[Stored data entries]
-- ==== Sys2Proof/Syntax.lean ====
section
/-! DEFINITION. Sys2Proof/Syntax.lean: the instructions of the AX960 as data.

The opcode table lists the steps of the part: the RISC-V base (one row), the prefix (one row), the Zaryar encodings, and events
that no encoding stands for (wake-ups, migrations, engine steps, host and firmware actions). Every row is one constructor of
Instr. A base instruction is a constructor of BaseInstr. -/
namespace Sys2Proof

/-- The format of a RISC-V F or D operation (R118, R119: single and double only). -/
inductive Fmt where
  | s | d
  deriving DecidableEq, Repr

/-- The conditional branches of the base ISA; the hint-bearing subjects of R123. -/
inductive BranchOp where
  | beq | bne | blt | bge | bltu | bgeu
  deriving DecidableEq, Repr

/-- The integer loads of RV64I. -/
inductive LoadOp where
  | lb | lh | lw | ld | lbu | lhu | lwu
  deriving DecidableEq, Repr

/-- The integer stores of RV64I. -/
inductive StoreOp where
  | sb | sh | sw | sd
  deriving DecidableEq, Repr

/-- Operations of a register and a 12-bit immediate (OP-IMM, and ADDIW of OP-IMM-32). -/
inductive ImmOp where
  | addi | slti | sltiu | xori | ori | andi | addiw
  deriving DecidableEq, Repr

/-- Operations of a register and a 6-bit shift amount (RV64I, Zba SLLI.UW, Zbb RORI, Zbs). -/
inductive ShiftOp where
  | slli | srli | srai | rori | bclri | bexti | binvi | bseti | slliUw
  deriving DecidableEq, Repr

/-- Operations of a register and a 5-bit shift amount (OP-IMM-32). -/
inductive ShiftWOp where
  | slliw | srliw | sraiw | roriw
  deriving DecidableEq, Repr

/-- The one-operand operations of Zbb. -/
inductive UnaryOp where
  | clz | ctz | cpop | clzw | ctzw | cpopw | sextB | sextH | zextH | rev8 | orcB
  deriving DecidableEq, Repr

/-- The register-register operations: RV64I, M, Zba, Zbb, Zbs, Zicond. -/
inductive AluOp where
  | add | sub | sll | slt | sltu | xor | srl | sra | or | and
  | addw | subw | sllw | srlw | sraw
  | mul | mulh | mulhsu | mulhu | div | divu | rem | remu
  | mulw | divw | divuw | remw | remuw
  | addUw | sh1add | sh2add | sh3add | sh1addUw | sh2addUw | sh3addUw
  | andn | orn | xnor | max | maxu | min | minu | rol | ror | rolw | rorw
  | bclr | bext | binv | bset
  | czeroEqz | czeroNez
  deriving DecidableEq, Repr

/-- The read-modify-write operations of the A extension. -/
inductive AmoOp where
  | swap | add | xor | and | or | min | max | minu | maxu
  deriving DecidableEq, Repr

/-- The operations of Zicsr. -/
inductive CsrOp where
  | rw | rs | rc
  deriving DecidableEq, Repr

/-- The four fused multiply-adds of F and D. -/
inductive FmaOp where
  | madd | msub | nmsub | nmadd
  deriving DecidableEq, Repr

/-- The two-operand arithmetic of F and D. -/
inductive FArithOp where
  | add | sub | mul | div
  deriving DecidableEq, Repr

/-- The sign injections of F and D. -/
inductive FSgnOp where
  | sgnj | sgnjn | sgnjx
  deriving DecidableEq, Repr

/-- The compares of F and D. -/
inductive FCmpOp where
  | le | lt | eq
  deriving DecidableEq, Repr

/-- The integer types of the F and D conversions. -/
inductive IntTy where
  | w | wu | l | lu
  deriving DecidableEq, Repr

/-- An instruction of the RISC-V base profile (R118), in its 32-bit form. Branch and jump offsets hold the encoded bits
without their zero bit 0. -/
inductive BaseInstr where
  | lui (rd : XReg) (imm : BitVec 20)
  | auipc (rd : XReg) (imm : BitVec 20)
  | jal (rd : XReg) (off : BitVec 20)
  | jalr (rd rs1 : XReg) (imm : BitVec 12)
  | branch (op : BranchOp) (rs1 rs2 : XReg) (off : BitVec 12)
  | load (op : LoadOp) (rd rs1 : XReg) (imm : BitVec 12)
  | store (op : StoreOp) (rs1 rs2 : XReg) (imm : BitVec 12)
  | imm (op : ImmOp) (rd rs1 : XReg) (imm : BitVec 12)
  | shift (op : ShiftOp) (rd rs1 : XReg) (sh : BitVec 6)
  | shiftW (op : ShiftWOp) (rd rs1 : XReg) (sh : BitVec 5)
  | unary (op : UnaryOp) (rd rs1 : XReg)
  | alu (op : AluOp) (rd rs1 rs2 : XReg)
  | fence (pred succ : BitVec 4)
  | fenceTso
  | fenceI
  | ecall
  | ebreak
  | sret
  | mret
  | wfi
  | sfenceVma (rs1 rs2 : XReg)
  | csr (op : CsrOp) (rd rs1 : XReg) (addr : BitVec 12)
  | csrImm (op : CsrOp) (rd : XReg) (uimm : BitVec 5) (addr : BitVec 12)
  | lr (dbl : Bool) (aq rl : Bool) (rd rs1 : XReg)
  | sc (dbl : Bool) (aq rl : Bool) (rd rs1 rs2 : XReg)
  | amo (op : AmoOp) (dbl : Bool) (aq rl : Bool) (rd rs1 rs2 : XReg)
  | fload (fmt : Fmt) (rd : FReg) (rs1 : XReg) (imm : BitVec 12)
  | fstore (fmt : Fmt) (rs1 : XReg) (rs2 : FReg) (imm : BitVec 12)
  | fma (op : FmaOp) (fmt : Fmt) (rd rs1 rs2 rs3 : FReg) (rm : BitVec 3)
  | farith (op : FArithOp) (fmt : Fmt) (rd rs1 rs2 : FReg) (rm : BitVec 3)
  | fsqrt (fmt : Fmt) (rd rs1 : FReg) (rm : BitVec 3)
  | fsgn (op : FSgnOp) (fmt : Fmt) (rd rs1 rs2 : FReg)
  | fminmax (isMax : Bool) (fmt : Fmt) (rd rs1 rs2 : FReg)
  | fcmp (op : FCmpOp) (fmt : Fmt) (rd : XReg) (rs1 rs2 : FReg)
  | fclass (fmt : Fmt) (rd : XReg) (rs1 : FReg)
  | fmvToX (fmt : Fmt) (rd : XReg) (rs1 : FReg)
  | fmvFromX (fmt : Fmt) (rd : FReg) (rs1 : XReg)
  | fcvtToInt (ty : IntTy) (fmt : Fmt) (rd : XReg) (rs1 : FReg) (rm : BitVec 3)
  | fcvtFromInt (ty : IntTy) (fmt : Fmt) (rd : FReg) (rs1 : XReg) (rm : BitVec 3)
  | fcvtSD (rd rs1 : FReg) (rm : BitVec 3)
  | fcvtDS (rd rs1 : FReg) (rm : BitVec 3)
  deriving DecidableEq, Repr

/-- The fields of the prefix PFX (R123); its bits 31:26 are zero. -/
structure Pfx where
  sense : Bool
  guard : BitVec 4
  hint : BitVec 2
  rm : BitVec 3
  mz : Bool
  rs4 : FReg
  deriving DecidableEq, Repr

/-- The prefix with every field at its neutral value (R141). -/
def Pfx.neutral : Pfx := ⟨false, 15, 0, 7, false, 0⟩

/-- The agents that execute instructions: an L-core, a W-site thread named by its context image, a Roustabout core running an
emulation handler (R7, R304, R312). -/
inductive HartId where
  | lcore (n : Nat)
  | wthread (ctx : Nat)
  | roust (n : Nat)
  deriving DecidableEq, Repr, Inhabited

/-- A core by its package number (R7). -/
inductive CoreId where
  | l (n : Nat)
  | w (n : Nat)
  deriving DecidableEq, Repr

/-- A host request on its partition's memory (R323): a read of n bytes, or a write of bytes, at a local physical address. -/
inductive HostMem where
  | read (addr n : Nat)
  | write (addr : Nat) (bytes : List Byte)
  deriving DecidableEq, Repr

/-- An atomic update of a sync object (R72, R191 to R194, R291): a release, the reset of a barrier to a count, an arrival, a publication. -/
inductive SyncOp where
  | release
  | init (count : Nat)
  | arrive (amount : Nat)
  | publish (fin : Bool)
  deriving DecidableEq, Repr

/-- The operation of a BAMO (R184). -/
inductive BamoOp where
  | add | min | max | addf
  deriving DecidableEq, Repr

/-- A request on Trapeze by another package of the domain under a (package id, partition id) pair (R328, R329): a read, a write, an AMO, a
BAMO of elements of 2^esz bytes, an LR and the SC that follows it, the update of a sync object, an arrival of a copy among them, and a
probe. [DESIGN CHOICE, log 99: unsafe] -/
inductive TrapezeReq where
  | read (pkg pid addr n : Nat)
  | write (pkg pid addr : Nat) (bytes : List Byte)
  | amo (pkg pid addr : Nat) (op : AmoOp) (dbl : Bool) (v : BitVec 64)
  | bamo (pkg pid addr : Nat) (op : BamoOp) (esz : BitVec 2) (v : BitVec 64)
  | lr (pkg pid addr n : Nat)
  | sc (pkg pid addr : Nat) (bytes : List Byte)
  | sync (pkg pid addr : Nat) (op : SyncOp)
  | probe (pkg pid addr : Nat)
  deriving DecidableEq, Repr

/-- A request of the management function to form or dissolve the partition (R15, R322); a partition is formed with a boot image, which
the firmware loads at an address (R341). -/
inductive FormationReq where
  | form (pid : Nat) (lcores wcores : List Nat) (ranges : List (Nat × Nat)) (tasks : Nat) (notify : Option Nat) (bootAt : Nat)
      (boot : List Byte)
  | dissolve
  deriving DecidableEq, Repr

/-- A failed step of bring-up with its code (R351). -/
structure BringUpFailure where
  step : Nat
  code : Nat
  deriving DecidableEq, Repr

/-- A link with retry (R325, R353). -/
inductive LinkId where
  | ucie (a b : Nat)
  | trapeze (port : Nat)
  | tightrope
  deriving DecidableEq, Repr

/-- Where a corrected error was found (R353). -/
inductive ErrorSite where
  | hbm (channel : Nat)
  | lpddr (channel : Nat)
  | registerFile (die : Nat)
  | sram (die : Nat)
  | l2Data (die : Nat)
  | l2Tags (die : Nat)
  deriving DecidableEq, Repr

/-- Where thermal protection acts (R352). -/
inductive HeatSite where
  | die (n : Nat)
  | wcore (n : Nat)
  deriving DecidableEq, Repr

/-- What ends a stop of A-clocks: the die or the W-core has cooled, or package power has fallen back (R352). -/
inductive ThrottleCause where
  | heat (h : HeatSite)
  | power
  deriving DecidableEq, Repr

- **Aim of the exercise**:
Which lines above contain the word "Syntax"? Copy all of them.

- **Output for this exercise**:
-- ==== Sys2Proof/Syntax.lean ====
/-! DEFINITION. Sys2Proof/Syntax.lean: the instructions of the AX960 as data.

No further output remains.